Why does the magnet on my rev 8 speaker say 8  ohm??

does the combination of the mid bass driver plus the horn drop the ohm load down to the advertised 4 ohms??

You're only viewing the nomenclature of the tweeter motor that is stacked at the rear of the midbass motor.

The 8" midbass driver impedance is 4-ohm. Typically a horn loaded compression driver (the tweeter) is 10 dB more sensitive than the midbass driver that it is mated to. Wetsounds wants to make a tower speaker that is intensely loud and projects a great distance but they also want to have balance for better sound quality. So rather than using separate resistance to attenuate the tweeter in order to have more balance, they instead choose a tweeter voice coil of the correct impedance to achieve more balance without additional parts. Less heat. Less wasted power. A better and more balanced sounding speaker. To obtain those goals in the Rev8 they mated a 4-ohm midbass with a 8-ohm tweeter.

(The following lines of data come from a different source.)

-- ==== Sys2Proof/Machine/Deframe.lean ====
section
/-! DEFINITION. The deframer (45_deframer): the procedure read_frame (R190 to R196), the reader's state
machine (R199 to R202), and the operation RDREC (R198). -/

namespace Sys2Proof.Machine

/-- The magic field (R191, R192): false at a clean end of stream. -/
def readMagic (s : State) : Res Bool :=
  (streamRead 4 s).bind fun m s1 =>
    match m with
    | [] => if s1.rstate = .start then .ok false s1 else .raised .eosMidRecord s1
    | [b0, b1, b2, b3] =>
      if deser32 s1.cfg.byteOrder b0 b1 b2 b3 = magic then .ok true s1 else .raised .badMagic s1
    | _ => .raised .shortMagic s1

/-- The lrecord word (R193). -/
def readHeader (s : State) : Res Word32 :=
  (streamRead 4 s).bind fun h s1 =>
    match h with
    | [b0, b1, b2, b3] => .ok (deser32 s1.cfg.byteOrder b0 b1 b2 b3) s1
    | _ => .raised .shortHeader s1

/-- RBUF <- RBUF ++ d (R194), within RBUF_CAP (R195). -/
def appendRbuf (d : List Byte) (s : State) : Res Unit :=
  if s.rbuf.length + d.length ≤ s.cfg.rbufCap then .ok () { s with rbuf := s.rbuf ++ d }
  else .outside .rbufCapacity

/-- The data field (R194); nothing is read for length 0. -/
def readData (length : Nat) (s : State) : Res Unit :=
  if length = 0 then .ok () s
  else
    (streamRead length s).bind fun d s1 =>
      if d.length < length then .raised .shortData s1 else appendRbuf d s1

/-- The pad field (R196): its bytes are not looked at, and nothing is read for a pad of 0. -/
def readPad (p : Nat) (s : State) : Res Unit :=
  if p = 0 then .ok () s
  else
    (streamRead p s).bind fun z s1 => if z.length < p then .raised .shortPad s1 else .ok () s1

/-- `read_frame()` (R190): the frame's cflag, or none at a clean end of stream. -/
def readFrame (s : State) : Res (Option (CFlag)) :=
  (readMagic s).bind fun more s1 =>
    if more then
      (readHeader s1).bind fun w s2 =>
        (readData (lrecLenOf w).toNat s2).bind fun _ s3 =>
          (readPad (pad (lrecLenOf w).toNat) s3).bind fun _ s4 => .ok (some (lrecFlagOf w)) s4
    else .ok none s1

/-- What a frame's flag means to the reader. -/
inductive Verdict where
  /-- the record is complete -/
  | done
  /-- another frame follows -/
  | more
  /-- an illegal sequence -/
  | bad (c : Cause)
  deriving DecidableEq, Repr

/-- The transition table of R202 (R199 to R201). -/
def judge (r : RState) (flag : CFlag) : Verdict :=
  if r = .start then
    if flag = 0 then .done else if flag = 1 then .more else .bad .contWithoutStart
  else if flag = 2 then .more
  else if flag = 3 then .done
  else .bad .startBeforeEnd

/-- Where RPOS is left by a fault in a frame that began at `start`: anywhere from there to where
the pseudocode had reached (U6); what it reached when the environment names nothing (log 12). -/
def State.faultRpos (s : State) (start : Nat) : Nat :=
  match s.oracle.rpos with
  | [] => s.rpos
  | k :: _ => start + min k (s.rpos - start)

/-- What a fault of RDREC leaves open beside RBUF: RPOS (U6). -/
def State.afterReadFault (s : State) (start : Nat) : State :=
  { s with rpos := s.faultRpos start, oracle := { s.oracle with rpos := s.oracle.rpos.tail } }

/-- The loop of R198, at most as often as its bound says (log 20). -/
def rdrecLoop : Nat → State → Res (Word × Word)
  | 0, _ => .stuck .readerNeverEnds
  | n + 1, s =>
    match readFrame s with
    | .ok none s1 => .ok (0, 0) { s1 with eos := true }
    | .ok (some flag) s1 =>
      match judge s1.rstate flag with
      | .done => .ok (1, BitVec.ofNat 64 s1.rbuf.length) { s1 with rstate := .done }
      | .more => rdrecLoop n { s1 with rstate := .awaitingContinuation }
      | .bad c => .raised c (s1.afterReadFault s.rpos)
    | .refuse => .refuse
    | .raised c s1 => .raised c (s1.afterReadFault s.rpos)
    | .cut s1 => .cut s1
    | .stuck f => .stuck f
    | .outside r => .outside r

/-- RBUF <- empty, RSTATE <- START (R198). -/
def State.openRecord (s : State) : State := { s with rbuf := [], rstate := .start }

/-- How many frames RDREC can read and still end. Every frame takes bytes off the input and answers
off the environment's lists; after both are used up the frames come from the supply, over and over,
and of `supply.length + 1` frame starts in state AWAITING_CONTINUATION two stand at the same place of
it: from the second on everything repeats (R206, log 20). -/
def rdrecBound (s : State) : Nat :=
  s.istream.length + s.oracle.reads.length + s.supply.length + 1

/-- R198. -/
def rdrecBody (s : State) : Res (Word × Word) :=
  if s.eos then .ok (0, 0) s else rdrecLoop (rdrecBound s) s.openRecord

/-- RDREC (R198). -/
def execRdrec (s : State) : Host.Outcome State Fault Refusal := runOp s rdrecBody

end Sys2Proof.Machine
end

The midbass driver and tweeter are wired in parallel. However, since the speakers do not play the same frequency range due to the passive crossover, you do not combine the two impedances as you would in the normal paralleled circuit. A 4-ohm midbass and 4-ohm tweeter combine for a 4-ohm speaker (versus 2-ohms). A 4-ohm midbass and 8-ohm tweeter also combine for a 4-ohm speaker. We're not talking DC resistance here. The impedance of any speaker will vary greatly with frequency. An overall nominal impedance is usually given that is actually closer to the minimum impedance.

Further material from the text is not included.